Brief: Up to and including the line with "a v := (rfl)", please reproduce the lines below exactly, beginning with the first.

Collected data entries:
-- ==== Sys2Proof/Laws/State.lean ====
section
/-! SUPPORT. Each field of the state after each named update, so that no proof unfolds one. -/

namespace Sys2Proof.Machine

/-! ### wr -/

@[simp] theorem wr_pending (s : State) (a : Nat) (v : Word) : (wr s a v).pending = s.pending := (rfl)
@[simp] theorem wr_tick (s : State) (a : Nat) (v : Word) : (wr s a v).tick = s.tick := (rfl)
@[simp] theorem wr_free (s : State) (a : Nat) (v : Word) : (wr s a v).free = s.free := (rfl)
@[simp] theorem wr_regs (s : State) (a : Nat) (v : Word) : (wr s a v).regs = smSet resetOf s.regs a v := (rfl)
@[simp] theorem wr_mem (s : State) (a : Nat) (v : Word) : (wr s a v).mem = s.mem := (rfl)
@[simp] theorem wr_wmem (s : State) (a : Nat) (v : Word) : (wr s a v).wmem = s.wmem := (rfl)
@[simp] theorem wr_base (s : State) (a : Nat) (v : Word) : (wr s a v).base = s.base := (rfl)
@[simp] theorem wr_eng (s : State) (a : Nat) (v : Word) : (wr s a v).eng = s.eng := (rfl)
@[simp] theorem wr_ink (s : State) (a : Nat) (v : Word) : (wr s a v).ink = s.ink := (rfl)
@[simp] theorem wr_axcfg (s : State) (a : Nat) (v : Word) : (wr s a v).axcfg = s.axcfg := (rfl)
@[simp] theorem wr_ax (s : State) (a : Nat) (v : Word) : (wr s a v).ax = s.ax := (rfl)
@[simp] theorem wr_grp (s : State) (a : Nat) (v : Word) : (wr s a v).grp = s.grp := (rfl)
@[simp] theorem wr_wave (s : State) (a : Nat) (v : Word) : (wr s a v).wave = s.wave := (rfl)
@[simp] theorem wr_drafts (s : State) (a : Nat) (v : Word) : (wr s a v).drafts = s.drafts := (rfl)
@[simp] theorem wr_loads (s : State) (a : Nat) (v : Word) : (wr s a v).loads = s.loads := (rfl)
@[simp] theorem wr_pins (s : State) (a : Nat) (v : Word) : (wr s a v).pins = s.pins := (rfl)
@[simp] theorem wr_dct (s : State) (a : Nat) (v : Word) : (wr s a v).dct = s.dct := (rfl)
@[simp] theorem wr_lf (s : State) (a : Nat) (v : Word) : (wr s a v).lf = s.lf := (rfl)
@[simp] theorem wr_cap (s : State) (a : Nat) (v : Word) : (wr s a v).cap = s.cap := (rfl)
@[simp] theorem wr_tp (s : State) (a : Nat) (v : Word) : (wr s a v).tp = s.tp := (rfl)
@[simp] theorem wr_sb (s : State) (a : Nat) (v : Word) : (wr s a v).sb = s.sb := (rfl)
@[simp] theorem wr_pln (s : State) (a : Nat) (v : Word) : (wr s a v).pln = s.pln := (rfl)
@[simp] theorem wr_isl (s : State) (a : Nat) (v : Word) : (wr s a v).isl = s.isl := (rfl)
@[simp] theorem wr_pwr (s : State) (a : Nat) (v : Word) : (wr s a v).pwr = s.pwr := (rfl)
@[simp] theorem wr_stw (s : State) (a : Nat) (v : Word) : (wr s a v).stw = s.stw := (rfl)
@[simp] theorem wr_mgn (s : State) (a : Nat) (v : Word) : (wr s a v).mgn = s.mgn := (rfl)
@[simp] theorem wr_fol (s : State) (a : Nat) (v : Word) : (wr s a v).fol = s.fol := (rfl)
@[simp] theorem wr_hst (s : State) (a : Nat) (v : Word) : (wr s a v).hst = s.hst := (rfl)

/-! ### dropRegs -/

@[simp] theorem dropRegs_pending (s : State) (p : Nat → Bool) : (dropRegs s p).pending = s.pending := (rfl)
@[simp] theorem dropRegs_tick (s : State) (p : Nat → Bool) : (dropRegs s p).tick = s.tick := (rfl)
@[simp] theorem dropRegs_free (s : State) (p : Nat → Bool) : (dropRegs s p).free = s.free := (rfl)
@[simp] theorem dropRegs_regs (s : State) (p : Nat → Bool) : (dropRegs s p).regs = smDrop p s.regs := (rfl)
@[simp] theorem dropRegs_mem (s : State) (p : Nat → Bool) : (dropRegs s p).mem = s.mem := (rfl)
@[simp] theorem dropRegs_wmem (s : State) (p : Nat → Bool) : (dropRegs s p).wmem = s.wmem := (rfl)
@[simp] theorem dropRegs_base (s : State) (p : Nat → Bool) : (dropRegs s p).base = s.base := (rfl)
@[simp] theorem dropRegs_eng (s : State) (p : Nat → Bool) : (dropRegs s p).eng = s.eng := (rfl)
@[simp] theorem dropRegs_ink (s : State) (p : Nat → Bool) : (dropRegs s p).ink = s.ink := (rfl)
@[simp] theorem dropRegs_axcfg (s : State) (p : Nat → Bool) : (dropRegs s p).axcfg = s.axcfg := (rfl)
@[simp] theorem dropRegs_ax (s : State) (p : Nat → Bool) : (dropRegs s p).ax = s.ax := (rfl)
@[simp] theorem dropRegs_grp (s : State) (p : Nat → Bool) : (dropRegs s p).grp = s.grp := (rfl)
@[simp] theorem dropRegs_wave (s : State) (p : Nat → Bool) : (dropRegs s p).wave = s.wave := (rfl)
@[simp] theorem dropRegs_drafts (s : State) (p : Nat → Bool) : (dropRegs s p).drafts = s.drafts := (rfl)
@[simp] theorem dropRegs_loads (s : State) (p : Nat → Bool) : (dropRegs s p).loads = s.loads := (rfl)
@[simp] theorem dropRegs_pins (s : State) (p : Nat → Bool) : (dropRegs s p).pins = s.pins := (rfl)
@[simp] theorem dropRegs_dct (s : State) (p : Nat → Bool) : (dropRegs s p).dct = s.dct := (rfl)
@[simp] theorem dropRegs_lf (s : State) (p : Nat → Bool) : (dropRegs s p).lf = s.lf := (rfl)
@[simp] theorem dropRegs_cap (s : State) (p : Nat → Bool) : (dropRegs s p).cap = s.cap := (rfl)
@[simp] theorem dropRegs_tp (s : State) (p : Nat → Bool) : (dropRegs s p).tp = s.tp := (rfl)
@[simp] theorem dropRegs_sb (s : State) (p : Nat → Bool) : (dropRegs s p).sb = s.sb := (rfl)
@[simp] theorem dropRegs_pln (s : State) (p : Nat → Bool) : (dropRegs s p).pln = s.pln := (rfl)
@[simp] theorem dropRegs_isl (s : State) (p : Nat → Bool) : (dropRegs s p).isl = s.isl := (rfl)
@[simp] theorem dropRegs_pwr (s : State) (p : Nat → Bool) : (dropRegs s p).pwr = s.pwr := (rfl)
@[simp] theorem dropRegs_stw (s : State) (p : Nat → Bool) : (dropRegs s p).stw = s.stw := (rfl)
@[simp] theorem dropRegs_mgn (s : State) (p : Nat → Bool) : (dropRegs s p).mgn = s.mgn := (rfl)
@[simp] theorem dropRegs_fol (s : State) (p : Nat → Bool) : (dropRegs s p).fol = s.fol := (rfl)
@[simp] theorem dropRegs_hst (s : State) (p : Nat → Bool) : (dropRegs s p).hst = s.hst := (rfl)
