theorem and_allOnes (v : Word) : v &&& 0xFFFFFFFF#32 = v := by
  have : (0xFFFFFFFF#32 : Word) = BitVec.allOnes 32 := by decide
  rw [this, BitVec.and_allOnes]

theorem full_word (cur v : Word) : (cur &&& ~~~0xFFFFFFFF#32) ||| (v &&& 0xFFFFFFFF#32) = v := by
  have : (~~~(0xFFFFFFFF#32) : Word) = 0#32 := by decide
  rw [this, and_allOnes]; simp

theorem siteOf_low {m : Master} {a : Nat} (h : a < 0x10000000) :
    siteOf m a = (mapSite a).map (fun x => (some x.1, x.2)) := by
  unfold siteOf; rw [if_pos h]

theorem mapSite_block {a : Nat} (h : 0x04000000 ≤ a ∧ a < 0x04C00000) : mapSite a = some (3 + (a - 0x04000000) / 0x100000, .reg a) := by
  unfold mapSite
  dsimp only
  rw [if_neg (by omega), if_neg (by omega), if_neg (by omega), if_pos h]

theorem mapSite_eng {a : Nat} (h : 0x01000000 ≤ a ∧ a < 0x02000000) (ho : 0xF0000 ≤ a % 0x100000) : mapSite a = some (1, .reg a) := by
  unfold mapSite
  dsimp only
  rw [if_neg (by omega), if_pos h, if_neg (by omega), if_neg (by omega), if_pos ho]

theorem mapSite_core {a : Nat} (h : 0x02000000 ≤ a ∧ a < 0x03000000) (ho : 0xF0000 ≤ a % 0x100000) : mapSite a = some (2, .reg a) := by
  unfold mapSite
  dsimp only
  rw [if_neg (by omega), if_neg (by omega), if_pos h, if_neg (by omega), if_pos ho]

/-- A register with no reserved field of a pulse program: a full write of it tells nothing of one (R393, R400). -/
def NoTpReserved (a : Nat) : Prop :=
  a < 0x04403000 ∨ 0x04403200 ≤ a ∨ tpReserved ((a - 0x04403000) % 0x20) = 0

theorem tpFullWrite_none {a : Nat} (h : NoTpReserved a) (s : State) (v sel : Word) : tpFullWrite s a v sel = s := by
  unfold tpFullWrite
  refine if_neg (fun hc => ?_)
  rcases h with h | h | h
  · omega
  · omega
  · exact hc.2.2.1 h

theorem noTpReserved_TP_CTL (n : Fin 16) : NoTpReserved (Reg.TP_CTL n) := by
  refine Or.inr (Or.inr ?_)
  rw [show (Reg.TP_CTL n - 0x04403000) % 0x20 = 0x1C by unfold Reg.TP_CTL; omega]
  rfl

/-- An access of a master with nothing outstanding takes effect at once (R530). -/
theorem access_free {s : State} {m : Master} {c : BusAcc} (h : MasterFree s m) : access s m c = accessNow s m c := by
  have hd : drain s m = s := by
    unfold drain
    rw [h.2]
  unfold access
  rw [hd]
  dsimp only
  rw [h.1]
  rfl

theorem access_write {s : State} {m : Master} {a : Nat} {l : Lanes} {v : Word} (h : MasterFree s m) :
    access s m (.write a l v .clean) = busWrite s m a l v := access_free h

theorem access_read {s : State} {m : Master} {a : Nat} {l : Lanes} (h : MasterFree s m) :
    access s m (.read a l .clean) = busRead s m a l := access_free h

theorem busWrite_reg {s : State} {m : Master} {a : Nat} {v : Word} {r : RegRow} {t : Nat}
    (h : Accepted s m a) (hp : NoTpReserved a) (hs : mapSite a = some (t, .reg a)) (ha : a < 0x10000000) (hi : a ≠ Reg.HST_IND_DATA)
    (hr : regRow a = some r) (hl : rowLocked s r (regKey m a) = false) :
    busWrite s m a .all v = respond (regAct (regStore s m a r v) m a false (rd s (regKey m a)) v (v &&& r.w1p)) m .done := by
  unfold busWrite
  rw [h.1, Bool.false_and, if_neg (by decide), h.2.1, siteOf_low ha, hs]
  simp only [Option.map_some, siteWrite]
  rw [if_neg hi]
  unfold regWrite
  rw [hr]
  dsimp only
  rw [tpFullWrite_none hp, full_word, hl, and_allOnes]

theorem regKey_plain {m : Master} {a : Nat} (h : a < 0x04800100 ∨ 0x0480014C ≤ a) : regKey m a = a := by
  unfold regKey isBanked
  rw [if_neg (by simp; omega)]
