-- ==== Sys2Proof/Machine/Fetch.lean ====
section
/-! DEFINITION. The decode engine on memory and the cycle: 30_encoding.md R63, R67 to R74. The cycle takes the dispatch as
an argument, so that this file stands below it. -/

namespace Sys2Proof.Machine

/-- The instruction whose first opcode byte the pc addresses. Peeking has no effect (30_encoding.md R63), so the window of
three bytes is read whatever the instruction's length (log entry 23). -/
def decodeAt (s : State) : Except Undecoded (Instr × Nat) :=
  decodeWindow s.prefixActive (s.peek 0) (s.peek 1) (s.peek 2)

/-- The decoder's error as a fault: 60_exceptions.md R116, R117. -/
def raiseUndecoded (why : Undecoded) (s : State) : Result :=
  match why with
  | .unknownOpcode b => raise (Fault.unknownOpcode b · s.prefixActive) s
  | .unknownSecondaryOpcode b => raise (Fault.unknownSecondaryOpcode escapeOpcode b · s.prefixActive) s

/-- The clearing of the prefix after a handler that committed: 30_encoding.md R69. -/
def clearPrefix : Result → Result
  | .next t => .next t.toNormal
  | .fault f => .fault f
  | .refused r => .refused r

/-- Decode, run the handler, clear the prefix: 30_encoding.md R71 from the first opcode byte on. -/
def runDecoded (run : Instr → State → Result) (s : State) : Result :=
  match decodeAt s with
  | .error why => raiseUndecoded why s
  | .ok (i, _) => clearPrefix (run i s)

/-- One cycle: 30_encoding.md R71. A prefix byte is run as the instruction `esPrefix`, and the instruction after it in the
same cycle (R68; log entry 5). -/
def cycle (run : Instr → State → Result) (s : State) : Result :=
  if s.toNormal.peek 0 = prefixOpcode then
    match run .esPrefix s.toNormal with
    | .next t => runDecoded run t
    | .fault f => .fault f
    | .refused r => .refused r
  else runDecoded run s.toNormal

end Sys2Proof.Machine
end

Answer section:
-- ==== Sys2Proof/Laws/State.lean ====
section
/-! SUPPORT. Each field of the state after each named update, so that no proof unfolds one. -/

namespace Sys2Proof.Machine

/-! ### wr -/

@[simp] theorem wr_pending (s : State) (a : Nat) (v : Word) : (wr s a v).pending = s.pending := (rfl)
@[simp] theorem wr_tick (s : State) (a : Nat) (v : Word) : (wr s a v).tick = s.tick := (rfl)
@[simp] theorem wr_free (s : State) (a : Nat) (v : Word) : (wr s a v).free = s.free := (rfl)
@[simp] theorem wr_regs (s : State) (a : Nat) (v : Word) : (wr s a v).regs = smSet resetOf s.regs a v := (rfl)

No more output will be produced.